The main purpose of this study is to explore an optimal wavelet transform (WT) method to reduce noise in a cryo-ET image. The WT has emerged as a powerful and efficient tool for data analysis, and it has shown potential in several applications such as noise filtering, image segmentation, and image compression16,17,18,19,20,21,22,23,24,25,26,27,28,29. Many parameters are used in WT to create different types of results that directly influence visual inspection and data analysis. Because there exist neither a systematic estimation method for evaluating image quality after wavelet denoising, nor empirical parameters for selection, we developed a quasi-systematic estimation method and determined a set of parameters for removing noise in cryo-ET images.

In this paper, we describe our proposed method for obtaining optimal wavelet parameters based on our four types of designed wavelet filters, and we present their tested performance capabilities based on simulation data. Then, we compare a wavelet filter designed using optimal parameters against undenoised results based on cryo-ET experiment data. Finally, we present the discussion and some concluding remarks.


Results of testing with simulation data

In this section, we present visual and quantitative results filtered using our 2D or 3D wavelet filters when applying them to cryo-ET visualization and reconstruction.


The images processed according to different denoising strategies are shown in Supplementary Fig. S2. It is clearly visible that background noise is decreased as compared to the original noisy data in Supplementary Fig. S1(B).

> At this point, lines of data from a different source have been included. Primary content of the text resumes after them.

/-- R96, R154, R157, R176, R295, R317, R318, R356, R357: STREAM_ATTACH binds the stream and sets up its ring, STREAM_DETACH ends it and
leaves a stream that is not the context's alone (the model's choice, notes/assumptions/11); SOLVE puts its record on the SLV's queue;
CLIP_REQUEST puts a clip on VENC's queue, which refuses it with ENC_BUSY when it is full; TT_ARM puts an entry in the timetable, TT_DISARM
takes it out, and another context's entry refuses both with POOL_QUOTA. -/
def Obligations.CommandsOfStreamsClipsAndEntriesEnd : Prop :=
  ∀ (s : State) (c k : Nat) (w : List Word), s.slotOf c = some k →
    (∀ a, s.Front c 0x10 w → s.Sound → optsBad (hW w 0xC).toNat = false → 4 ≤ hF w 0x18 0 4 → (hAddrAt w 0x10).dram = true →
      (hAddrAt w 0x10).addr % 4096 = 0 → s.inRing (hF w 8 0 12) = none → hF w 8 12 4 = s.addr →
      s.ctxDram c (hAddrAt w 0x10).addr (64 + 32 * 2 ^ hF w 0x18 0 4) = some a →
      (s.eng.streams.filter (·.1 != clipKey)).length < 512 →
      (fldN (hW w 0xC).toNat 0 2 = 1 ∨ (s.engineFor (hW w 0xC).toNat).isSome = true) → Answers (.streamAttach c) s fun t =>
        (∃ x, t.strm (hF w 8 0 12) = some x ∧ x.ctx = c ∧ x.camera = hF w 8 16 16 ∧ x.opts = (hW w 0xC).toNat ∧
          x.eng = (if fldN (hW w 0xC).toNat 0 2 = 1 then none else s.engineFor (hW w 0xC).toNat) ∧ x.queue = [] ∧ x.ready = []) ∧
        (∃ r, t.inRing (hF w 8 0 12) = some r ∧ r.ctx = c ∧ r.unit = s.addr ∧ r.addr = a ∧ r.fetch = 0 ∧ r.door = 0 ∧ r.drops = 0) ∧
        t.bytes a 8 = List.replicate 8 0 ∧ (∀ b, b < a ∨ a + 8 ≤ b → t.byte b = s.byte b) ∧ s.Done c w .ok (hF w 8 0 12) t ∧
        s.Keeps (cmdParts c w ++ [.eng, .dram] ++ (List.range 4).map fun n => .reg (R.vdecStat n)) t) ∧
    (s.Front c 0x11 w → (s.inRing (hF w 8 0 12)).all (fun r => decide (r.ctx ≠ c)) = true → Answers (.streamDetach c) s fun t =>
      s.Done c w .ok 0 t ∧ s.Keeps (cmdParts c w) t) ∧
    (∀ r x, s.Front c 0x11 w → s.inRing (hF w 8 0 12) = some r → r.ctx = c → r.unit = s.addr → r.xfer = .idle →
      s.strm (hF w 8 0 12) = some x → x.queue = [] → x.retain = [] → x.dpb = [] → x.ready = [] →
      (∀ n j, (s.vdec n).job = some j → j.stream ≠ hF w 8 0 12) → Answers (.streamDetach c) s fun t =>
        t.strm (hF w 8 0 12) = none ∧ t.inRing (hF w 8 0 12) = none ∧
        (∀ q, q ≠ hF w 8 0 12 → t.strm q = s.strm q ∧ t.inRing q = s.inRing q) ∧ s.Done c w .ok 0 t ∧
        s.Keeps (cmdParts c w ++ [.eng] ++ (x.eng.map fun n => Part.reg (R.vdecStat n)).toList) t) ∧
    (∀ bs, s.Front c 0x20 w → (hAddrAt w 8).dram = false → (hAddrAt w 0x10).dram = false → hF w 0x18 0 4 = s.addr →
      (s.ctx c).opData = some bs → slvOp bs ≠ 4 → (s.jq 4).jobs.length < 64 → Answers (.solve c) s fun t =>
        (∃ j, (t.jq 4).jobs = (s.jq 4).jobs ++ [j] ∧ j.by_ = .cmd c (hSeq w) ∧ j.addr = none ∧ j.ctx = c ∧
          j.desc = BitVec.ofNat 8 c :: bs.drop 1) ∧ t.Started c w ∧
        s.Keeps (cmdParts c w ++ [.eng, .bpm, .reg 0x68108]) t) ∧
    (∀ bs r d, s.Front c 0x30 w → (hAddrAt w 8).dram = false → (s.ctx c).opData = some bs → d = bs.take 128 → clipBad d = false →
      dF d 0 14 1 = 0 → dF d 0x38 0 13 = 0 → bitN (dQ d 0x18) 63 = false → s.inRing (dF d 0 0 12) = some r → r.ctx = c → r.unit = s.addr →
      (s.vencRefuse c d false = none → Answers (.clipRequest c) s fun t =>
        (∃ q, t.eng.venc.clips = s.eng.venc.clips ++ [q] ∧ q.id = s.addr * 2 ^ 28 + Tab.get (fun _ => 1) s.eng.venc.counts s.addr ∧
          q.ctx = c ∧ q.stream = dF d 0 0 12 ∧ q.desc = d ∧ q.masks = []) ∧ t.Started c w ∧
        s.Keeps (cmdParts c w ++ [.eng, .reg R.vencStat, .reg R.vencCurClip, .reg R.vencCurPic]) t) ∧
      (s.vencRefuse c d false = some ⟨.encBusy, 0xE⟩ → Answers (.clipRequest c) s fun t =>
        t.eng.venc.clips = s.eng.venc.clips ∧ s.Done c w ⟨.encBusy, 0xE⟩ 0 t ∧ s.Keeps (cmdParts c w ++ [.eng, .reg R.vencRefused]) t)) ∧
    (∀ x, s.Front c 0x40 w → hF w 8 8 8 < 240 → hF w 8 0 4 = s.addr →
      x = entOf ((hW w 0x10).toNat + (hW w 0x14).toNat * 2 ^ 32) ((hW w 0x18).toNat + (hW w 0x1C).toNat * 2 ^ 32) c →
      s.entBad c s.addr x = false → (s.ent (hF w 8 8 8)).action = 0 → s.now16 ≤ x.t → Answers (.ttArm c) s fun t =>
        (t.ent (hF w 8 8 8)).t = x.t ∧ (t.ent (hF w 8 8 8)).w = x.w ∧ (t.ent (hF w 8 8 8)).owner = c ∧
        (∀ e, e ≠ hF w 8 8 8 → t.ent e = s.ent e) ∧ s.Done c w .ok (hF w 8 8 8) t ∧
        s.Keeps (cmdParts c w ++ [.tim, .reg R.timeArmed, .reg (R.timeEntOwner (hF w 8 8 8 / 4))]) t) ∧
    (s.Front c 0x41 w → hF w 8 8 8 < 240 → hF w 8 0 4 = s.addr → s.entTaken c (hF w 8 8 8) = false →
      (s.ent (hF w 8 8 8)).due s.now16 = false → Answers (.ttDisarm c) s fun t =>
        (t.ent (hF w 8 8 8)).action = 0 ∧ (∀ e, e ≠ hF w 8 8 8 → t.ent e = s.ent e) ∧ s.Done c w .ok 0 t ∧
        s.Keeps (cmdParts c w ++ [.tim, .reg R.timeArmed]) t) ∧
    (hF w 8 8 8 < 240 → hF w 8 0 4 = s.addr → s.entTaken c (hF w 8 8 8) = true →
      (s.Front c 0x41 w → Answers (.ttDisarm c) s fun t => s.Done c w ⟨.poolQuota, 0x13⟩ 0 t ∧ s.Keeps (cmdParts c w) t) ∧
      (s.Front c 0x40 w → s.entBad c s.addr (entOf ((hW w 0x10).toNat + (hW w 0x14).toNat * 2 ^ 32)
          ((hW w 0x18).toNat + (hW w 0x1C).toNat * 2 ^ 32) c) = false → Answers (.ttArm c) s fun t =>
        s.Done c w ⟨.poolQuota, 0x13⟩ 0 t ∧ s.Keeps (cmdParts c w) t))

/-- R120, R121, R124, R125, R127, R129-R131, R408, R462: an allocation through a port of this unit that R121 admits takes the head of the free
queue; one that it does not admit fails at once, or waits when it is blocking; a waiter whose time is over fails with the check that it
still fails. INC and DEC return the count after them; the DEC to 0 frees the buffer, which joins the tail of the free queue; a handle that
is not valid is refused with STALE_HANDLE. While the BPM is down operations are held, and applied when it returns. -/
def Obligations.PortsAllocateAndCountReferences : Prop :=
  ∀ (s : State) (rq c p h tag id : Nat) (blocking : Bool), rq ≠ 78 → tag < 2 ^ 32 →
    (s.bpmDown = false →
      (∀ i x, s.poolMay p c = true → s.admits p rq = none → s.freeHead p = some (i, x) → Answers (.alloc rq c p blocking tag none) s fun t =>
        t.buf p i = { st := .alloc, count := 1, allocs := (s.buf p i).allocs + 1, rq, ctx := c } ∧ t.pool p = x ∧
        t.bpm.answers = (tag, .ok, t.handleOf p i) :: s.bpm.answers ∧ t.out = s.out ∧ s.Keeps [.bpm] t) ∧
      (∀ e, s.poolMay p c = true → s.admits p rq = some e → Answers (.alloc rq c p false tag none) s fun t =>
        t.bpm = { s.bpm with answers := (tag, ⟨e, 9⟩, 0) :: s.bpm.answers } ∧ t.out = s.out ∧ s.Keeps [.bpm] t) ∧
      (∀ e, s.poolMay p c = true → s.admits p rq = some e → s.bpm.waiters.length < 128 → Answers (.alloc rq c p true tag none) s fun t =>
        t.bpm = { s.bpm with waiters := s.bpm.waiters ++ [{ id := s.bpm.nextId, pool := p, rq, ctx := c, who := .eng tag }]
                             nextId := s.bpm.nextId + 1 } ∧ t.out = s.out ∧ s.Keeps [.bpm] t) ∧
      (s.poolMay p c = false → Answers (.alloc rq c p blocking tag none) s fun t =>
        t.bpm = { s.bpm with answers := (tag, ⟨.poolQuota, 9⟩, 0) :: s.bpm.answers } ∧ t.out = s.out ∧ s.Keeps [.bpm] t) ∧
      (s.hValid h = true → s.poolMay (hPool h) c = true → 0 < (s.buf (hPool h) (hIdx h)).count →
        (s.buf (hPool h) (hIdx h)).count < 65535 → Answers (.inc rq c h tag none) s fun t =>
          t.buf (hPool h) (hIdx h) = { s.buf (hPool h) (hIdx h) with count := (s.buf (hPool h) (hIdx h)).count + 1 } ∧
          t.bpm.answers = (tag, .ok, (s.buf (hPool h) (hIdx h)).count + 1) :: s.bpm.answers ∧ t.bpm.ledger = s.bpm.ledger ∧
          t.out = s.out ∧ s.Keeps [.bpm] t) ∧
      (s.hValid h = true → s.poolMay (hPool h) c = true → 1 < (s.buf (hPool h) (hIdx h)).count → Answers (.dec rq c h tag none) s fun t =>
        t.buf (hPool h) (hIdx h) = { s.buf (hPool h) (hIdx h) with count := (s.buf (hPool h) (hIdx h)).count - 1 } ∧
        t.bpm.answers = (tag, .ok, (s.buf (hPool h) (hIdx h)).count - 1) :: s.bpm.answers ∧ t.out = s.out ∧ s.Keeps [.bpm] t) ∧
      (s.hValid h = true → s.poolMay (hPool h) c = true → (s.buf (hPool h) (hIdx h)).count = 1 → s.bpm.waiters = [] →
        (s.buf (hPool h) (hIdx h)).poisoned = false → (s.buf (hPool h) (hIdx h)).bad = false →
        (guarded (s.poolCls (hPool h)) && (s.enforcing || s.rb R.secCtl 0)) = false → Answers (.dec rq c h tag none) s fun t =>
          t.buf (hPool h) (hIdx h) = { allocs := (s.buf (hPool h) (hIdx h)).allocs } ∧
          (t.pool (hPool h)).freed = (s.pool (hPool h)).freed ++ [hIdx h] ∧
          t.bpm.answers = (tag, .ok, 0) :: s.bpm.answers ∧ t.out = s.out ∧ s.Keeps [.bpm] t) ∧
      (s.hValid h = false → Answers (.inc rq c h tag none) s (fun t =>
          t.bpm = { s.bpm with answers := (tag, ⟨.staleHandle, 9⟩, 0) :: s.bpm.answers } ∧ t.rb (0x10000 + R.irqStat) 17 = true ∧
          s.Keeps [.bpm] t) ∧
        Answers (.dec rq c h tag none) s (fun t =>
          t.bpm = { s.bpm with answers := (tag, ⟨.staleHandle, 9⟩, 0) :: s.bpm.answers } ∧ t.rb (0x10000 + R.irqStat) 17 = true ∧
          s.Keeps [.bpm] t))) ∧
    (s.bpmDown = true → Answers (.inc rq c h tag none) s (fun t =>
        t.bpm = { s.bpm with held := s.bpm.held ++ [{ rq, ctx := c, h, incr := true, tag := some tag }] } ∧ t.out = s.out ∧
        s.Keeps [.bpm] t) ∧
      Answers (.dec rq c h tag none) s (fun t =>
        t.bpm = { s.bpm with held := s.bpm.held ++ [{ rq, ctx := c, h, incr := false, tag := some tag }] } ∧ t.out = s.out ∧
        s.Keeps [.bpm] t)) ∧
    (∀ x, s.bpm.waiters.find? (·.id == id) = some x → x.who = .eng tag → Answers (.bpmWaitTimeout id) s fun t =>
      t.bpm = { s.bpm with waiters := s.bpm.waiters.filter (·.id != id)
                           answers := (tag, ⟨((s.admits x.pool x.rq).getD .poolEmpty), 9⟩, 0) :: s.bpm.answers } ∧ t.out = s.out ∧
      s.Keeps [.bpm] t) ∧
    (s.bpm.waiters.find? (·.id == id) = none → exec (.bpmWaitTimeout id) s = .next s) ∧
    (s.bpm.held = [] → s.ras.held = [] → Answers .bpmReturn s fun t =>
      t.rb (0x10000 + R.ctl) 1 = false ∧ t.rb (0x10000 + R.stat) 0 = false ∧ t.rb R.rasStat 2 = false ∧ t.bpm = s.bpm ∧ t.out = s.out ∧
      s.Keeps [.reg (0x10000 + R.ctl), .reg (0x10000 + R.stat), .reg R.rasStat] t) ∧
    (s.bpm.held = [{ rq, ctx := c, h, incr := true, tag := some tag }] → s.ras.held = [] → s.hValid h = true →
      s.poolMay (hPool h) c = true → 0 < (s.buf (hPool h) (hIdx h)).count → (s.buf (hPool h) (hIdx h)).count < 65535 →
      Answers .bpmReturn s fun t => t.bpm.held = [] ∧
        t.buf (hPool h) (hIdx h) = { s.buf (hPool h) (hIdx h) with count := (s.buf (hPool h) (hIdx h)).count + 1 } ∧
        t.bpm.answers = (tag, .ok, (s.buf (hPool h) (hIdx h)).count + 1) :: s.bpm.answers ∧
        s.Keeps [.bpm, .reg (0x10000 + R.ctl), .reg (0x10000 + R.stat), .reg R.rasStat] t)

For the direct soft-thresholding denoising strategy (“w1”), the result of the 2D wavelet filter does not seem to have any significant difference compared with that of the 3D wavelet filter. For the modified shrinkage denoising strategy (“w2”), when zeroed out, the decomposition levels were set to 1, (1, 2), or (1, 2, 3), and the background noise significantly decreased and a very good contrast was achieved. Moreover, when compared with zeroing out the decomposition levels of (1, 2) or (1, 2, 3), when decomposition level 1 was set to zero, the edge and detailed structure were better preserved, and the other two decomposition-level selection methods clearly produced excessive blurring. The results from similar decomposition-level selection methods showed a similar phenomenon for spatially adaptive (SA) thresholding (“w3”). For cross-scale regularization (CSR) (“w4”), when decomposition level (1, 2) was modified, better performance was achieved than when only modifying decomposition level 1, although the results were slightly worse than the best results shown in “w2” and “w3”. When the same decomposition level changed, 3D filters performed better than 2D filters. These phenomena were also seen in “w2” and “w3” when decomposition level 1 was selected for modification.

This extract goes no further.